Pour envisager, rechercher ou espérer un plaisir, il faut l'avoir déjà éprouvé. Il renvoie à une expérience antérieure, une archive qu'il répète, qu'il réitère. Se souvenant du deuil de cette trace, il arrive comme déjà passé, dépassé, comme un mal d'archive, comme mémoire de jouissance qui fait que, d'avance, il m'est dérobé. Je vais à la mort et rapidement la mort me rencontre / Tous mes plaisirs sont d'hier écrit John Donne. Déjà mes plaisirs sont teintés de nostalgie. Ils n'ont ni substance, ni contenu; ils arrivent comme la revenance d'une trace qui reste toujours indécidable, improbable, retenue. Jamais je ne suis sûr de reconnaître cette trace ou de me la réapproprier. D'avance, un plaisir est mort-né, il est affecté d'un pas de plaisir, pris dans une course à la mort qui m'oblige à un deuil de moi-même.

L'incertitude m'oblige à la hâte : toujours plus de vitesse, de précipitation. La nostalgie empêche tout calcul, elle me livre à l'incalculable, l'incommensurable. La jouissance est déjà endettée, en échec. La mort a déjà gagné la course. Si le plaisir vient toujours de l'autre, il faut abandonner la croyance en un plaisir souverain. Plus vite, par la recherche du plaisir, je fuis la mort, plus vite je m'en approche. Si le plaisir ne nait que du deuil, seule ma mort me laisse jouir, elle seule me laisse prendre du plaisir. Dire qu'"elle me gagne de vitesse", c'est dire que cette course de vitesse me dépasse, qu'elle échappe à mon contrôle. Le plaisir ne pourrait arriver qu'au-delà de la vitesse. Là seulement, dans ce saut, il toucherait à la vie.

 

2. Présence.

Le plaisir est toujours double. D'un côté, il renvoie à une expérience antérieure, une archive qu'il répète, qu'il réitère, mais d'un autre côté, on ne peut jouir qu'au présent, il ne peut survenir que dans la présence, en ce moment même. Une pure jouissance - si cela existait - serait un moment de plénitude où le désir ne se distinguerait pas du plaisir, un temps d'accueil où l'homme vivrait au présent ce qui lui est propre, sans artifice ni suppléance, sans inquiétude ni attente, sans langage articulé ni espoir d'un supplément à venir. Mais alors, d'où viendrait la certitude de cette jouissance, l'évidence inébranlable que je jouis ? Il faudrait, selon Derrida, avant cet acte de foi, le témoignage d'un autre qui rendrait ce plaisir crédible. Rien ne m'est plus sensible que le sentiment du moi, la perception sensible que j'ai de moi-même, mais dans le même mouvement, cette expérience suppose aussi la bonne foi. Ma jouissance repose sur des normes, des critères, des signes, des codes qui ont alimenté mon imagination. Elle est habitée par l'autre qui m'a transmis ces codes et m'a fait croire en ces représentations. Pour soutenir l'évidence du plaisir, il faut un garant qui puisse me rassurer du dehors, et s'il a le pouvoir de me conforter, il a aussi le pouvoir de trahir la confiance que j'ai mise en lui. Et si ce plaisir si manifeste, si évident, était un faux plaisir ?

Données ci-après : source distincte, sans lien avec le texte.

/-- Only regs, chans may change. -/
abbrev OnlyRegsChans (s t : State) : Prop :=
  t.pending = s.pending ∧ t.freeIx = s.freeIx ∧ t.phase = s.phase ∧ t.straps = s.straps ∧ t.frn = s.frn ∧
  t.cyc = s.cyc ∧ t.snaps = s.snaps ∧ t.snapReq = s.snapReq ∧ t.snapAll = s.snapAll ∧ t.writeQ = s.writeQ ∧
  t.spi = s.spi ∧ t.i2c = s.i2c ∧ t.i2cHold = s.i2cHold ∧ t.pol = s.pol ∧ t.mem = s.mem ∧ t.jrn = s.jrn ∧
  t.lanes = s.lanes ∧ t.funcs = s.funcs ∧ t.rows = s.rows ∧ t.accs = s.accs ∧ t.parts = s.parts ∧ t.pkts = s.pkts ∧
  t.pairs = s.pairs ∧ t.doms = s.doms ∧ t.aplls = s.aplls ∧ t.outs = s.outs ∧ t.times = s.times ∧ t.gate = s.gate ∧
  t.eths = s.eths ∧ t.ptps = s.ptps ∧ t.shelf = s.shelf ∧ t.cellar = s.cellar ∧ t.root = s.root ∧ t.power = s.power ∧
  t.vio = s.vio ∧ t.tbHold = s.tbHold ∧ t.jrOn = s.jrOn

/-- Only regs, doms may change. -/
abbrev OnlyRegsDoms (s t : State) : Prop :=
  t.pending = s.pending ∧ t.freeIx = s.freeIx ∧ t.phase = s.phase ∧ t.straps = s.straps ∧ t.frn = s.frn ∧
  t.cyc = s.cyc ∧ t.snaps = s.snaps ∧ t.snapReq = s.snapReq ∧ t.snapAll = s.snapAll ∧ t.writeQ = s.writeQ ∧
  t.spi = s.spi ∧ t.i2c = s.i2c ∧ t.i2cHold = s.i2cHold ∧ t.pol = s.pol ∧ t.mem = s.mem ∧ t.jrn = s.jrn ∧
  t.lanes = s.lanes ∧ t.funcs = s.funcs ∧ t.rows = s.rows ∧ t.accs = s.accs ∧ t.parts = s.parts ∧ t.chans = s.chans ∧
  t.pkts = s.pkts ∧ t.pairs = s.pairs ∧ t.aplls = s.aplls ∧ t.outs = s.outs ∧ t.times = s.times ∧ t.gate = s.gate ∧
  t.eths = s.eths ∧ t.ptps = s.ptps ∧ t.shelf = s.shelf ∧ t.cellar = s.cellar ∧ t.root = s.root ∧ t.power = s.power ∧
  t.vio = s.vio ∧ t.tbHold = s.tbHold ∧ t.jrOn = s.jrOn

/-- Only regs, eths may change. -/
abbrev OnlyRegsEths (s t : State) : Prop :=
  t.pending = s.pending ∧ t.freeIx = s.freeIx ∧ t.phase = s.phase ∧ t.straps = s.straps ∧ t.frn = s.frn ∧
  t.cyc = s.cyc ∧ t.snaps = s.snaps ∧ t.snapReq = s.snapReq ∧ t.snapAll = s.snapAll ∧ t.writeQ = s.writeQ ∧
  t.spi = s.spi ∧ t.i2c = s.i2c ∧ t.i2cHold = s.i2cHold ∧ t.pol = s.pol ∧ t.mem = s.mem ∧ t.jrn = s.jrn ∧
  t.lanes = s.lanes ∧ t.funcs = s.funcs ∧ t.rows = s.rows ∧ t.accs = s.accs ∧ t.parts = s.parts ∧ t.chans = s.chans ∧
  t.pkts = s.pkts ∧ t.pairs = s.pairs ∧ t.doms = s.doms ∧ t.aplls = s.aplls ∧ t.outs = s.outs ∧ t.times = s.times ∧
  t.gate = s.gate ∧ t.ptps = s.ptps ∧ t.shelf = s.shelf ∧ t.cellar = s.cellar ∧ t.root = s.root ∧ t.power = s.power ∧
  t.vio = s.vio ∧ t.tbHold = s.tbHold ∧ t.jrOn = s.jrOn

/-- Only regs, funcs may change. -/
abbrev OnlyRegsFuncs (s t : State) : Prop :=
  t.pending = s.pending ∧ t.freeIx = s.freeIx ∧ t.phase = s.phase ∧ t.straps = s.straps ∧ t.frn = s.frn ∧
  t.cyc = s.cyc ∧ t.snaps = s.snaps ∧ t.snapReq = s.snapReq ∧ t.snapAll = s.snapAll ∧ t.writeQ = s.writeQ ∧
  t.spi = s.spi ∧ t.i2c = s.i2c ∧ t.i2cHold = s.i2cHold ∧ t.pol = s.pol ∧ t.mem = s.mem ∧ t.jrn = s.jrn ∧
  t.lanes = s.lanes ∧ t.rows = s.rows ∧ t.accs = s.accs ∧ t.parts = s.parts ∧ t.chans = s.chans ∧ t.pkts = s.pkts ∧
  t.pairs = s.pairs ∧ t.doms = s.doms ∧ t.aplls = s.aplls ∧ t.outs = s.outs ∧ t.times = s.times ∧ t.gate = s.gate ∧
  t.eths = s.eths ∧ t.ptps = s.ptps ∧ t.shelf = s.shelf ∧ t.cellar = s.cellar ∧ t.root = s.root ∧ t.power = s.power ∧
  t.vio = s.vio ∧ t.tbHold = s.tbHold ∧ t.jrOn = s.jrOn

/-- Only regs, gate may change. -/
abbrev OnlyRegsGate (s t : State) : Prop :=
  t.pending = s.pending ∧ t.freeIx = s.freeIx ∧ t.phase = s.phase ∧ t.straps = s.straps ∧ t.frn = s.frn ∧
  t.cyc = s.cyc ∧ t.snaps = s.snaps ∧ t.snapReq = s.snapReq ∧ t.snapAll = s.snapAll ∧ t.writeQ = s.writeQ ∧
  t.spi = s.spi ∧ t.i2c = s.i2c ∧ t.i2cHold = s.i2cHold ∧ t.pol = s.pol ∧ t.mem = s.mem ∧ t.jrn = s.jrn ∧
  t.lanes = s.lanes ∧ t.funcs = s.funcs ∧ t.rows = s.rows ∧ t.accs = s.accs ∧ t.parts = s.parts ∧ t.chans = s.chans ∧
  t.pkts = s.pkts ∧ t.pairs = s.pairs ∧ t.doms = s.doms ∧ t.aplls = s.aplls ∧ t.outs = s.outs ∧ t.times = s.times ∧
  t.eths = s.eths ∧ t.ptps = s.ptps ∧ t.shelf = s.shelf ∧ t.cellar = s.cellar ∧ t.root = s.root ∧ t.power = s.power ∧
  t.vio = s.vio ∧ t.tbHold = s.tbHold ∧ t.jrOn = s.jrOn

/-- Only regs, jrn may change. -/
abbrev OnlyRegsJrn (s t : State) : Prop :=
  t.pending = s.pending ∧ t.freeIx = s.freeIx ∧ t.phase = s.phase ∧ t.straps = s.straps ∧ t.frn = s.frn ∧
  t.cyc = s.cyc ∧ t.snaps = s.snaps ∧ t.snapReq = s.snapReq ∧ t.snapAll = s.snapAll ∧ t.writeQ = s.writeQ ∧
  t.spi = s.spi ∧ t.i2c = s.i2c ∧ t.i2cHold = s.i2cHold ∧ t.pol = s.pol ∧ t.mem = s.mem ∧ t.lanes = s.lanes ∧
  t.funcs = s.funcs ∧ t.rows = s.rows ∧ t.accs = s.accs ∧ t.parts = s.parts ∧ t.chans = s.chans ∧ t.pkts = s.pkts ∧
  t.pairs = s.pairs ∧ t.doms = s.doms ∧ t.aplls = s.aplls ∧ t.outs = s.outs ∧ t.times = s.times ∧ t.gate = s.gate ∧
  t.eths = s.eths ∧ t.ptps = s.ptps ∧ t.shelf = s.shelf ∧ t.cellar = s.cellar ∧ t.root = s.root ∧ t.power = s.power ∧
  t.vio = s.vio ∧ t.tbHold = s.tbHold ∧ t.jrOn = s.jrOn

/-- Only regs, lanes may change. -/
abbrev OnlyRegsLanes (s t : State) : Prop :=
  t.pending = s.pending ∧ t.freeIx = s.freeIx ∧ t.phase = s.phase ∧ t.straps = s.straps ∧ t.frn = s.frn ∧
  t.cyc = s.cyc ∧ t.snaps = s.snaps ∧ t.snapReq = s.snapReq ∧ t.snapAll = s.snapAll ∧ t.writeQ = s.writeQ ∧
  t.spi = s.spi ∧ t.i2c = s.i2c ∧ t.i2cHold = s.i2cHold ∧ t.pol = s.pol ∧ t.mem = s.mem ∧ t.jrn = s.jrn ∧
  t.funcs = s.funcs ∧ t.rows = s.rows ∧ t.accs = s.accs ∧ t.parts = s.parts ∧ t.chans = s.chans ∧ t.pkts = s.pkts ∧
  t.pairs = s.pairs ∧ t.doms = s.doms ∧ t.aplls = s.aplls ∧ t.outs = s.outs ∧ t.times = s.times ∧ t.gate = s.gate ∧
  t.eths = s.eths ∧ t.ptps = s.ptps ∧ t.shelf = s.shelf ∧ t.cellar = s.cellar ∧ t.root = s.root ∧ t.power = s.power ∧
  t.vio = s.vio ∧ t.tbHold = s.tbHold ∧ t.jrOn = s.jrOn

/-- Only regs, mem may change. -/
abbrev OnlyRegsMem (s t : State) : Prop :=
  t.pending = s.pending ∧ t.freeIx = s.freeIx ∧ t.phase = s.phase ∧ t.straps = s.straps ∧ t.frn = s.frn ∧
  t.cyc = s.cyc ∧ t.snaps = s.snaps ∧ t.snapReq = s.snapReq ∧ t.snapAll = s.snapAll ∧ t.writeQ = s.writeQ ∧
  t.spi = s.spi ∧ t.i2c = s.i2c ∧ t.i2cHold = s.i2cHold ∧ t.pol = s.pol ∧ t.jrn = s.jrn ∧ t.lanes = s.lanes ∧
  t.funcs = s.funcs ∧ t.rows = s.rows ∧ t.accs = s.accs ∧ t.parts = s.parts ∧ t.chans = s.chans ∧ t.pkts = s.pkts ∧
  t.pairs = s.pairs ∧ t.doms = s.doms ∧ t.aplls = s.aplls ∧ t.outs = s.outs ∧ t.times = s.times ∧ t.gate = s.gate ∧
  t.eths = s.eths ∧ t.ptps = s.ptps ∧ t.shelf = s.shelf ∧ t.cellar = s.cellar ∧ t.root = s.root ∧ t.power = s.power ∧
  t.vio = s.vio ∧ t.tbHold = s.tbHold ∧ t.jrOn = s.jrOn

/-- Only regs, outs may change. -/
abbrev OnlyRegsOuts (s t : State) : Prop :=
  t.pending = s.pending ∧ t.freeIx = s.freeIx ∧ t.phase = s.phase ∧ t.straps = s.straps ∧ t.frn = s.frn ∧
  t.cyc = s.cyc ∧ t.snaps = s.snaps ∧ t.snapReq = s.snapReq ∧ t.snapAll = s.snapAll ∧ t.writeQ = s.writeQ ∧
  t.spi = s.spi ∧ t.i2c = s.i2c ∧ t.i2cHold = s.i2cHold ∧ t.pol = s.pol ∧ t.mem = s.mem ∧ t.jrn = s.jrn ∧
  t.lanes = s.lanes ∧ t.funcs = s.funcs ∧ t.rows = s.rows ∧ t.accs = s.accs ∧ t.parts = s.parts ∧ t.chans = s.chans ∧
  t.pkts = s.pkts ∧ t.pairs = s.pairs ∧ t.doms = s.doms ∧ t.aplls = s.aplls ∧ t.times = s.times ∧ t.gate = s.gate ∧
  t.eths = s.eths ∧ t.ptps = s.ptps ∧ t.shelf = s.shelf ∧ t.cellar = s.cellar ∧ t.root = s.root ∧ t.power = s.power ∧
  t.vio = s.vio ∧ t.tbHold = s.tbHold ∧ t.jrOn = s.jrOn

/-- Only regs, parts may change. -/
abbrev OnlyRegsParts (s t : State) : Prop :=
  t.pending = s.pending ∧ t.freeIx = s.freeIx ∧ t.phase = s.phase ∧ t.straps = s.straps ∧ t.frn = s.frn ∧
  t.cyc = s.cyc ∧ t.snaps = s.snaps ∧ t.snapReq = s.snapReq ∧ t.snapAll = s.snapAll ∧ t.writeQ = s.writeQ ∧
  t.spi = s.spi ∧ t.i2c = s.i2c ∧ t.i2cHold = s.i2cHold ∧ t.pol = s.pol ∧ t.mem = s.mem ∧ t.jrn = s.jrn ∧
  t.lanes = s.lanes ∧ t.funcs = s.funcs ∧ t.rows = s.rows ∧ t.accs = s.accs ∧ t.chans = s.chans ∧ t.pkts = s.pkts ∧
  t.pairs = s.pairs ∧ t.doms = s.doms ∧ t.aplls = s.aplls ∧ t.outs = s.outs ∧ t.times = s.times ∧ t.gate = s.gate ∧
  t.eths = s.eths ∧ t.ptps = s.ptps ∧ t.shelf = s.shelf ∧ t.cellar = s.cellar ∧ t.root = s.root ∧ t.power = s.power ∧
  t.vio = s.vio ∧ t.tbHold = s.tbHold ∧ t.jrOn = s.jrOn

Jouir de la présence pure (ou pleine), ce serait jouir d'un écoulement, s'absorber dans l'instant présent de la vie. Ce serait accueillir le moment où l'hétéro-affection la plus radicale, irréductible [ce tout autre en moi], s'identifierait à l'auto-affection la plus pure [s'affecter soi-même comme tout autre]. Mais ce point de présence, immédiatement présent, n'est qu'un archétype. Il est paradoxal et inimaginable.

 

3. Promesse.

Avant d'être effective, la jouissance est d'abord promesse de jouissance. On saura peut-être, plus tard, au dernier moment, ce qu'aura donné cette promesse. En attendant, le plaisir se dissocie difficilement du déplaisir. Il faut, pour s'assurer de son effectivité, l'oreille de l'autre. Suis-je jamais sûr de mon propre plaisir ? Pas plus que celui que, éventuellement, je peux donner. Mon plaisir est alors suspendu à celui qui reçoit. L'enseignant, par exemple, suspend son plaisir à celui qui l'entend.

 

4. Principe (Freud).

La lecture derridienne du plaisir est anasémique. Il distingue entre d'une part le plaisir courant, celui qui fait sens dans le discours, et d'autre part cette autre dimension du plaisir qu'on peut écrire avec des guillemets, qui prend sa source dans une langue archi-ancienne, inconsciente, pré-originaire, qui ne se donne jamais comme telle mais seulement par traduction ou conversion. L'une de ces traductions est proposée par Freud. Alors que la psychanalyse était, depuis le début, fondée sur le plaisir au sens courant du terme, il prend acte des paradoxes liés aux traumas. Comment expliquer que la survie du moi dépende de la répétition d'un déplaisir ? Freud s'interroge sur un énigmatique "plaisir" inconscient, "au-delà" du principe de plaisir (1923). En donnant à cet au-delà le nom de pulsion de mort, il change de paradigme. A l'origine des processus psychiques, il n'y aurait pas une dualité (Eros / Thanatos, vie / mort), mais le dédoublement d'un processus unique. Bien que cette thèse soit présentée avec prudence, en multipliant les réserves (athèse), Freud s'engage dans une spéculation apparemment gratuite, sans modèle préétabli, où les oppositions plaisir / déplaisir, vie / mort, en-deça / au-delà, sont désactivées. En quoi consiste le plaisir, s'il peut être représenté par un déplaisir ? Le principe de réalité, capable de lier (binden) les pulsions qui mettent en danger la survie, ne peut pas être indépendant. Il est, comme le plaisir, hanté par la possibilité du déchaînement d'autres différences, un autre absolu, tout autre, immaîtrisable, inconceptuable, ininscriptible. Freud renvoie ce tout autre à une autre source omniprésente, indépendante de ce principe, plus originaire, plus pulsionnelle. Polymorphe, insaisissable, cette force parcourt un cercle, un anneau toujours liminaire. Entre le sans-plaisir et la décharge, elle ne passe que pour s'effacer, ne se produit et ne se limite qu'avec restriction, jusqu'à sa propre annulation, sa destruction. S'il y a jouissance, elle ne peut être capitalisée que dans l'horizon de son extinction (orgasme). Pour penser cette expérience, il faut un concept irréductible, un quasi-concept, un concept inconcevable.

 

5. Une jouissance tremblante, idiomatique.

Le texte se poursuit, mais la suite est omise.